Biographie

Leibniz. Le génie tout-terrain

Mathilde Lequin publié le 10 min

Pour Leibniz, l’univers est composé de « monades », petits éléments parfaitement fermés sur eux-mêmes. Or, dans sa vie, le philosophe semble avoir été lui-même un individu aussi génial qu’hermétique aux chocs.

Singulier individu que ce Gottfried Wilhelm Leibniz : si l’Univers tout entier résonne dans son œuvre, l’homme, lui, ne semble rendre aucun son. Hermétique aux passions amoureuses comme aux tentations du monde, le philosophe allemand s’apparente, comme s’en amuse Diderot, à une « machine à réflexion » que les cahots de son siècle ne réussiront jamais à enrayer. Métaphysicien et mathématicien, Leibniz est pourtant un génie tout-terrain ; jetant des ponts entre les disciplines les plus variées, il pratique aussi bien le droit dans les tribunaux que la géologie dans les mines… Voici donc un homme paradoxal, aussi effacé sur le plan personnel que son œuvre est ambitieuse, puisqu’il est l’architecte d’un système philosophique destiné à rendre compte de l’intégralité du réel. Une question, d’ailleurs, fascine entre toutes cet être sans qualités saillantes, d’humeur toujours égale : celle de l’individu, qu’il finit par concevoir comme un « miroir vivant » de l’Univers, composé d’unités appelées « monades ». « Les monades n’ont point de fenêtres, par lesquelles quelque chose y puisse entrer ou sortir. » Tout comme leur inventeur ? Leibniz aime trop les plis et les jeux de miroirs pour se contenter d’un reflet si direct. Reste que la Monadologie n’est pas sans évoquer l’histoire d’un homme qui rêvait de refléter la totalité de l’Univers, et qui, à sa manière, aura vécu sans fenêtres, pour mieux exprimer l’infini…

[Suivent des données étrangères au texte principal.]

-- ==== Sys2Proof/Laws/KeepsDspRegs.lean ====
section
/-! SUPPORT. Functions g of one value of State.dspOf: what the operations it lists leave unchanged. -/
set_option linter.unreachableTactic false
set_option linter.unusedSimpArgs false
set_option linter.unusedTactic false
namespace Sys2Proof.Laws
open Sys2Proof.Machine
section
variable {α : Type} {g : DspRun → α} {nn : Nat} {s0 : State}
def KeepsDspRegs (g : DspRun → α) (nn : Nat) (s0 s : State) : Prop := g (s.dspOf nn) = g (s0.dspOf nn)
theorem keepsDspRegs_ite {c : Prop} [Decidable c] {x y : State} (hx : KeepsDspRegs g nn s0 x) (hy : KeepsDspRegs g nn s0 y) : KeepsDspRegs g nn s0 (if c then x else y) := by split <;> assumption
theorem keepsDspRegs_foldl {β : Type} {f : State → β → State} (hf : ∀ s x, KeepsDspRegs g nn s0 s → KeepsDspRegs g nn s0 (f s x)) :
    ∀ {l : List β} {s : State}, KeepsDspRegs g nn s0 s → KeepsDspRegs g nn s0 (l.foldl f s)
  | [], _, h => h
  | x :: l, s, h => keepsDspRegs_foldl (l := l) hf (hf s x h)
theorem keepsDspRegs_cut {s : State} {p : Prop} (h : KeepsDspRegs g nn s0 s) (f : KeepsDspRegs g nn s0 s → p) : p := f h
theorem modDsp_keepsDspRegs (m : Nat) (f : DspRun → DspRun) (s : State) (h : KeepsDspRegs g nn s0 s) (hf : ∀ e, g (f e) = g e) : KeepsDspRegs g nn s0 (s.modDsp m f) := by
  unfold KeepsDspRegs at *
  by_cases e : nn = m
  · subst e; rw [dspOf_modDsp, hf, h]
  · rw [dspOf_modDsp_other s e, h]
theorem wr_keepsDspRegs (k v : Nat) (s : State) (h : KeepsDspRegs g nn s0 s) : KeepsDspRegs g nn s0 (s.wr k v) := h
theorem keepsDspRegs_mk_iff {s : State} {x_now : Nat} {x_reg : Tab Nat} {x_mem : List Host.Cell} {x_evq : List (Nat × Nat)} {x_freeCtr : Nat} {x_pending : List Instr} {x_hdi : HdiS} {x_clk : ClockS} {x_sched : List Sched} {x_ve : Tab VeRun} {x_outCh : Tab OutCh} {x_inCh : Tab InCh} {x_fcp : Tab FcpS} {x_sq : Tab SqS} {x_brk : Tab BrkS} {x_tgt : Tab TgtS} {x_groupAt : List (Nat × Nat)} {x_focus : FocusS} {x_trim : TrimS} {x_reqs : List MeshReq} {x_resps : List MeshResp} {x_held : List PortReq} {x_steal : List PortReq} {x_labels : List (MeshReq × Nat)} {x_drain : Option Drain} {x_trace : List Nat} {x_dmc : Tab DmcS} {x_autoTrain : Bool} {x_crh : CrhS} {x_cfg : CfgS} {x_fresh : List (Nat × Nat × Nat)} {x_cleared : List (Nat × Nat × Nat)} {x_sup : SupS} {x_dbg : DbgS} {x_tmu : TmuS} {x_lanes : Tab LaneS} {x_cells : Tab (Option CellS)} {x_cellCfg : Tab CellCfg} {x_sels : Tab Nat} {x_tracks : Tab Nat} {x_upsets : List Upset} {x_facets : Tab FacetS} {x_fev : List (Nat × Nat)} {x_panes : Tab PaneS} {x_banks : Tab BankS} {x_pins : PinsS} :
    KeepsDspRegs g nn s0 ⟨x_now, x_reg, x_mem, x_evq, x_freeCtr, x_pending, x_hdi, x_clk, x_sched, x_ve, x_outCh, x_inCh, x_fcp, x_sq, x_brk, x_tgt, x_groupAt, s.dsp, x_focus, x_trim, x_reqs, x_resps, x_held, x_steal, x_labels, x_drain, x_trace, x_dmc, x_autoTrain, x_crh, x_cfg, x_fresh, x_cleared, x_sup, x_dbg, x_tmu, x_lanes, x_cells, x_cellCfg, x_sels, x_tracks, x_upsets, x_facets, x_fev, x_panes, x_banks, x_pins⟩ ↔ KeepsDspRegs g nn s0 s := Iff.rfl
theorem keepsDspRegs_foldl_snd {A B : Type} {f : A × State → B → A × State} (hf : ∀ x i, KeepsDspRegs g nn s0 x.2 → KeepsDspRegs g nn s0 (f x i).2) :
    ∀ {l : List B} {x : A × State}, KeepsDspRegs g nn s0 x.2 → KeepsDspRegs g nn s0 (l.foldl f x).2
  | [], _, h => h
  | i :: l, x, h => keepsDspRegs_foldl_snd (l := l) hf (hf x i h)
theorem addTo_keepsDspRegs (s : State) (w k d : Nat) (hs : KeepsDspRegs (fun e : DspRun => (e.v, e.acc, e.a, e.o, e.c)) nn s0 s) :
    KeepsDspRegs (fun e : DspRun => (e.v, e.acc, e.a, e.o, e.c)) nn s0 (State.addTo s w k d) := by
  unfold State.addTo
  repeat' first
    | with_reducible intro _
    | with_reducible assumption
    | with_reducible apply wr_keepsDspRegs

theorem bump_keepsDspRegs (s : State) (w k : Nat) (hs : KeepsDspRegs (fun e : DspRun => (e.v, e.acc, e.a, e.o, e.c)) nn s0 s) :
    KeepsDspRegs (fun e : DspRun => (e.v, e.acc, e.a, e.o, e.c)) nn s0 (State.bump s w k) := by
  unfold State.bump
  repeat' first
    | with_reducible intro _
    | with_reducible assumption
    | with_reducible apply addTo_keepsDspRegs

theorem raiseAt_keepsDspRegs (s : State) (t e : Nat) (hs : KeepsDspRegs (fun e : DspRun => (e.v, e.acc, e.a, e.o, e.c)) nn s0 s) :
    KeepsDspRegs (fun e : DspRun => (e.v, e.acc, e.a, e.o, e.c)) nn s0 (State.raiseAt s t e) := by
  unfold State.raiseAt
  repeat' first
    | with_reducible intro _
    | with_reducible assumption
    | simp only [↓keepsDspRegs_mk_iff]
    | with_reducible apply keepsDspRegs_ite
    | (extract_lets x; first | (with_reducible refine keepsDspRegs_cut (s := x) ?_ ?_; (on_goal 2 => clear_value x); (on_goal 1 => unfold x)) | (subst x))
    | split

theorem raise_keepsDspRegs (s : State) (e : Nat) (hs : KeepsDspRegs (fun e : DspRun => (e.v, e.acc, e.a, e.o, e.c)) nn s0 s) :
    KeepsDspRegs (fun e : DspRun => (e.v, e.acc, e.a, e.o, e.c)) nn s0 (State.raise s e) := by
  unfold State.raise
  repeat' first
    | with_reducible intro _
    | with_reducible assumption
    | with_reducible apply raiseAt_keepsDspRegs
    | simp only [↓keepsDspRegs_mk_iff]
    | with_reducible apply keepsDspRegs_ite
    | (extract_lets x; first | (with_reducible refine keepsDspRegs_cut (s := x) ?_ ?_; (on_goal 2 => clear_value x); (on_goal 1 => unfold x)) | (subst x))
    | split

theorem setBit_keepsDspRegs (s : State) (k b : Nat) (v : Bool) (hs : KeepsDspRegs (fun e : DspRun => (e.v, e.acc, e.a, e.o, e.c)) nn s0 s) :
    KeepsDspRegs (fun e : DspRun => (e.v, e.acc, e.a, e.o, e.c)) nn s0 (State.setBit s k b v) := by
  unfold State.setBit
  repeat' first
    | with_reducible intro _
    | with_reducible assumption
    | with_reducible apply wr_keepsDspRegs
    | with_reducible apply keepsDspRegs_ite
    | split

theorem note_keepsDspRegs (s : State) (k b : Nat) (hs : KeepsDspRegs (fun e : DspRun => (e.v, e.acc, e.a, e.o, e.c)) nn s0 s) :
    KeepsDspRegs (fun e : DspRun => (e.v, e.acc, e.a, e.o, e.c)) nn s0 (State.note s k b) := by
  unfold State.note
  repeat' first
    | with_reducible intro _
    | with_reducible assumption
    | simp only [↓keepsDspRegs_mk_iff]
    | with_reducible apply keepsDspRegs_ite
    | (extract_lets x; first | (with_reducible refine keepsDspRegs_cut (s := x) ?_ ?_; (on_goal 2 => clear_value x); (on_goal 1 => unfold x)) | (subst x))
    | split

theorem flag_keepsDspRegs (s : State) (k b e : Nat) (hs : KeepsDspRegs (fun e : DspRun => (e.v, e.acc, e.a, e.o, e.c)) nn s0 s) :
    KeepsDspRegs (fun e : DspRun => (e.v, e.acc, e.a, e.o, e.c)) nn s0 (State.flag s k b e) := by
  unfold State.flag
  repeat' first
    | with_reducible intro _
    | with_reducible assumption
    | with_reducible apply note_keepsDspRegs
    | with_reducible apply setBit_keepsDspRegs
    | with_reducible apply raise_keepsDspRegs
    | simp only [↓keepsDspRegs_mk_iff]
    | with_reducible apply keepsDspRegs_ite
    | (extract_lets x; first | (with_reducible refine keepsDspRegs_cut (s := x) ?_ ?_; (on_goal 2 => clear_value x); (on_goal 1 => unfold x)) | (subst x))
    | split

theorem upto_keepsDspRegs (s : State) (t : Nat) (hs : KeepsDspRegs (fun e : DspRun => (e.v, e.acc, e.a, e.o, e.c)) nn s0 s) : KeepsDspRegs (fun e : DspRun => (e.v, e.acc, e.a, e.o, e.c)) nn s0 (State.upto s t) :=
  hs

theorem drawn_keepsDspRegs (s : State) (hs : KeepsDspRegs (fun e : DspRun => (e.v, e.acc, e.a, e.o, e.c)) nn s0 s) :
    KeepsDspRegs (fun e : DspRun => (e.v, e.acc, e.a, e.o, e.c)) nn s0 (State.drawn s) := by
  unfold State.drawn
  repeat' first
    | with_reducible intro _
    | with_reducible assumption
    | simp only [↓keepsDspRegs_mk_iff]
    | with_reducible apply keepsDspRegs_ite
    | (extract_lets x; first | (with_reducible refine keepsDspRegs_cut (s := x) ?_ ?_; (on_goal 2 => clear_value x); (on_goal 1 => unfold x)) | (subst x))
    | split

theorem modVe_keepsDspRegs (s : State) (n : Nat) (f : VeRun → VeRun) (hs : KeepsDspRegs (fun e : DspRun => (e.v, e.acc, e.a, e.o, e.c)) nn s0 s) :
    KeepsDspRegs (fun e : DspRun => (e.v, e.acc, e.a, e.o, e.c)) nn s0 (State.modVe s n f) := by
  unfold State.modVe
  repeat' first
    | with_reducible intro _
    | with_reducible assumption
    | simp only [↓keepsDspRegs_mk_iff]

theorem modBrk_keepsDspRegs (s : State) (u : Nat) (f : BrkS → BrkS) (hs : KeepsDspRegs (fun e : DspRun => (e.v, e.acc, e.a, e.o, e.c)) nn s0 s) :
    KeepsDspRegs (fun e : DspRun => (e.v, e.acc, e.a, e.o, e.c)) nn s0 (State.modBrk s u f) := by
  unfold State.modBrk
  repeat' first
    | with_reducible intro _
    | with_reducible assumption
    | simp only [↓keepsDspRegs_mk_iff]

theorem modTgt_keepsDspRegs (s : State) (t : Nat) (f : TgtS → TgtS) (hs : KeepsDspRegs (fun e : DspRun => (e.v, e.acc, e.a, e.o, e.c)) nn s0 s) :
    KeepsDspRegs (fun e : DspRun => (e.v, e.acc, e.a, e.o, e.c)) nn s0 (State.modTgt s t f) := by
  unfold State.modTgt
  repeat' first
    | with_reducible intro _
    | with_reducible assumption
    | simp only [↓keepsDspRegs_mk_iff]

theorem meshSend_keepsDspRegs (r : MeshReq) (s : State) (hs : KeepsDspRegs (fun e : DspRun => (e.v, e.acc, e.a, e.o, e.c)) nn s0 s) :
    KeepsDspRegs (fun e : DspRun => (e.v, e.acc, e.a, e.o, e.c)) nn s0 (meshSend r s) := by
  unfold meshSend
  repeat' first
    | with_reducible intro _
    | with_reducible assumption
    | simp only [↓keepsDspRegs_mk_iff]
    | with_reducible apply keepsDspRegs_ite
    | split

theorem latchDebugHalt_keepsDspRegs (t th : Nat) (s : State) (hs : KeepsDspRegs (fun e : DspRun => (e.v, e.acc, e.a, e.o, e.c)) nn s0 s) :
    KeepsDspRegs (fun e : DspRun => (e.v, e.acc, e.a, e.o, e.c)) nn s0 (latchDebugHalt t th s) := by
  unfold latchDebugHalt
  repeat' first
    | with_reducible intro _
    | with_reducible assumption
    | with_reducible apply modTgt_keepsDspRegs
    | with_reducible apply modVe_keepsDspRegs
    | (with_reducible refine modDsp_keepsDspRegs _ _ _ ?_ ?_; (on_goal 2 => (intro e; rfl)))
    | simp only [↓keepsDspRegs_mk_iff]
    | with_reducible apply keepsDspRegs_ite
    | (extract_lets x; first | (with_reducible refine keepsDspRegs_cut (s := x) ?_ ?_; (on_goal 2 => clear_value x); (on_goal 1 => unfold x)) | (subst x))
    | split

theorem linkFired_keepsDspRegs (u : Nat) (s : State) (hs : KeepsDspRegs (fun e : DspRun => (e.v, e.acc, e.a, e.o, e.c)) nn s0 s) :
    KeepsDspRegs (fun e : DspRun => (e.v, e.acc, e.a, e.o, e.c)) nn s0 (linkFired u s) := by
  unfold linkFired
  repeat' first
    | with_reducible intro _
    | with_reducible assumption
    | with_reducible apply modBrk_keepsDspRegs
    | simp only [↓keepsDspRegs_mk_iff]
    | with_reducible apply keepsDspRegs_ite
    | with_reducible apply keepsDspRegs_foldl
    | split

theorem brkFire_keepsDspRegs (u t th : Nat) (s : State) (hs : KeepsDspRegs (fun e : DspRun => (e.v, e.acc, e.a, e.o, e.c)) nn s0 s) :
    KeepsDspRegs (fun e : DspRun => (e.v, e.acc, e.a, e.o, e.c)) nn s0 (brkFire u t th s) := by
  unfold brkFire
  repeat' first
    | with_reducible intro _
    | with_reducible assumption
    | with_reducible apply linkFired_keepsDspRegs
    | with_reducible apply wr_keepsDspRegs
    | with_reducible apply flag_keepsDspRegs
    | with_reducible apply latchDebugHalt_keepsDspRegs
    | simp only [↓keepsDspRegs_mk_iff]
    | (extract_lets x; first | (with_reducible refine keepsDspRegs_cut (s := x) ?_ ?_; (on_goal 2 => clear_value x); (on_goal 1 => unfold x)) | (subst x))
    | split

theorem brkCount_keepsDspRegs (u t th : Nat) (s : State) (hs : KeepsDspRegs (fun e : DspRun => (e.v, e.acc, e.a, e.o, e.c)) nn s0 s) :
    KeepsDspRegs (fun e : DspRun => (e.v, e.acc, e.a, e.o, e.c)) nn s0 (brkCount u t th s) := by
  unfold brkCount
  repeat' first
    | with_reducible intro _
    | with_reducible assumption
    | with_reducible apply bump_keepsDspRegs
    | with_reducible apply modBrk_keepsDspRegs
    | with_reducible apply brkFire_keepsDspRegs
    | simp only [↓keepsDspRegs_mk_iff]
    | with_reducible apply keepsDspRegs_ite
    | (extract_lets x; first | (with_reducible refine keepsDspRegs_cut (s := x) ?_ ?_; (on_goal 2 => clear_value x); (on_goal 1 => unfold x)) | (subst x))
    | split

theorem brkMatch_keepsDspRegs (kind t v ctx cls th : Nat) (s : State) (hs : KeepsDspRegs (fun e : DspRun => (e.v, e.acc, e.a, e.o, e.c)) nn s0 s) :
    KeepsDspRegs (fun e : DspRun => (e.v, e.acc, e.a, e.o, e.c)) nn s0 (brkMatch kind t v ctx cls th s) := by
  unfold brkMatch
  repeat' first
    | with_reducible intro _
    | with_reducible assumption
    | with_reducible apply brkCount_keepsDspRegs
    | with_reducible apply keepsDspRegs_ite
    | with_reducible apply keepsDspRegs_foldl
    | split

theorem scrFlag_keepsDspRegs (b k : Nat) (s : State) (hs : KeepsDspRegs (fun e : DspRun => (e.v, e.acc, e.a, e.o, e.c)) nn s0 s) :
    KeepsDspRegs (fun e : DspRun => (e.v, e.acc, e.a, e.o, e.c)) nn s0 (scrFlag b k s) := by
  unfold scrFlag
  repeat' first
    | with_reducible intro _
    | with_reducible assumption
    | with_reducible apply flag_keepsDspRegs
    | simp only [↓keepsDspRegs_mk_iff]
    | with_reducible apply keepsDspRegs_ite
    | (extract_lets x; first | (with_reducible refine keepsDspRegs_cut (s := x) ?_ ?_; (on_goal 2 => clear_value x); (on_goal 1 => unfold x)) | (subst x))
    | split

theorem freezeDsp_keepsDspRegs (n t : Nat) (s : State) (hs : KeepsDspRegs (fun e : DspRun => (e.v, e.acc, e.a, e.o, e.c)) nn s0 s) :
    KeepsDspRegs (fun e : DspRun => (e.v, e.acc, e.a, e.o, e.c)) nn s0 (freezeDsp n t s) := by
  unfold freezeDsp
  repeat' first
    | with_reducible intro _
    | with_reducible assumption
    | with_reducible apply addTo_keepsDspRegs
    | with_reducible apply wr_keepsDspRegs
    | (with_reducible refine modDsp_keepsDspRegs _ _ _ ?_ ?_; (on_goal 2 => (intro e; rfl)))
    | simp only [↓keepsDspRegs_mk_iff]
    | (extract_lets x; first | (with_reducible refine keepsDspRegs_cut (s := x) ?_ ?_; (on_goal 2 => clear_value x); (on_goal 1 => unfold x)) | (subst x))
    | split

theorem dspStopAt_keepsDspRegs (n t c : Nat) (s : State) (hs : KeepsDspRegs (fun e : DspRun => (e.v, e.acc, e.a, e.o, e.c)) nn s0 s) :
    KeepsDspRegs (fun e : DspRun => (e.v, e.acc, e.a, e.o, e.c)) nn s0 (dspStopAt n t c s) := by
  unfold dspStopAt
  repeat' first
    | with_reducible intro _
    | with_reducible assumption
    | with_reducible apply upto_keepsDspRegs
    | with_reducible apply freezeDsp_keepsDspRegs
    | with_reducible apply addTo_keepsDspRegs
    | (with_reducible refine modDsp_keepsDspRegs _ _ _ ?_ ?_; (on_goal 2 => (intro e; rfl)))
    | with_reducible apply setBit_keepsDspRegs
    | with_reducible apply wr_keepsDspRegs
    | with_reducible apply modTgt_keepsDspRegs
    | with_reducible apply raise_keepsDspRegs
    | simp only [↓keepsDspRegs_mk_iff]
    | with_reducible apply keepsDspRegs_ite
    | (extract_lets x; first | (with_reducible refine keepsDspRegs_cut (s := x) ?_ ?_; (on_goal 2 => clear_value x); (on_goal 1 => unfold x)) | (subst x))
    | split

theorem dspFault_keepsDspRegs (n t cause pc : Nat) (s : State) (hs : KeepsDspRegs (fun e : DspRun => (e.v, e.acc, e.a, e.o, e.c)) nn s0 s) :
    KeepsDspRegs (fun e : DspRun => (e.v, e.acc, e.a, e.o, e.c)) nn s0 (dspFault n t cause pc s) := by
  unfold dspFault
  repeat' first
    | with_reducible intro _
    | with_reducible assumption
    | with_reducible apply dspStopAt_keepsDspRegs
    | with_reducible apply wr_keepsDspRegs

Né le 1er juillet 1646 à Leipzig, il est le dernier enfant d’une famille luthérienne et érudite, auquel on prédit, dès son baptême, une destinée singulière. Orphelin de père à 6 ans, l’enfant prodige déchiffre au même âge le latin en autodidacte… Adolescent, c’est à la classe de logique que vont toutes ses ardeurs : il rêve d’« inventer un alphabet des pensées humaines » qui pourrait logiquement exprimer l’ensemble du monde. Il esquisse, quelques années plus tard, cette langue (ou « Caractéristique ») universelle dans L’Art combinatoire, dont Jean-Sébastien Bach s’inspirera pour composer. Admis à l’université à tout juste 15 ans, il y découvre les philosophes modernes – Hobbes, qui soutient que penser c’est calculer, l’intéresse particulièrement – et étudie les mathématiques. Puis, en 1663, il rend sa thèse de baccalauréat, consacrée au principe d’individuation : qu’est-ce qui fait qu’un individu est un ? Il pose la question d’un point de vue logique (l’individu est un sujet dont on affirme ou nie certaines caractéristiques) et métaphysique (une substance est toujours discernable de toute autre, de même qu’il est impossible de trouver deux feuilles parfaitement identiques).

Quelques mois plus tard, Leibniz abandonne tout pour la jurisprudence. Un fougueux virage dans une jeunesse trop sage ? Si le jeune philosophe délaisse les bibliothèques pour les tribunaux – il passe directement à la pratique, puisqu’il maîtrise déjà la théorie du droit –, ce n’est que pour exercer son esprit logique selon un autre point de vue, jugé plus utile à son pays. Marqué par les paysages dévastés de son enfance – les États germaniques sortent tout juste de la terrible guerre de Trente Ans –, Leibniz désire en effet œuvrer au redressement de sa patrie. Ce qu’il estime faire davantage à la cour de Mayence, où il est nommé Conseiller de révision à la chancellerie, qu’à l’université, où il refuse un poste de professeur de droit.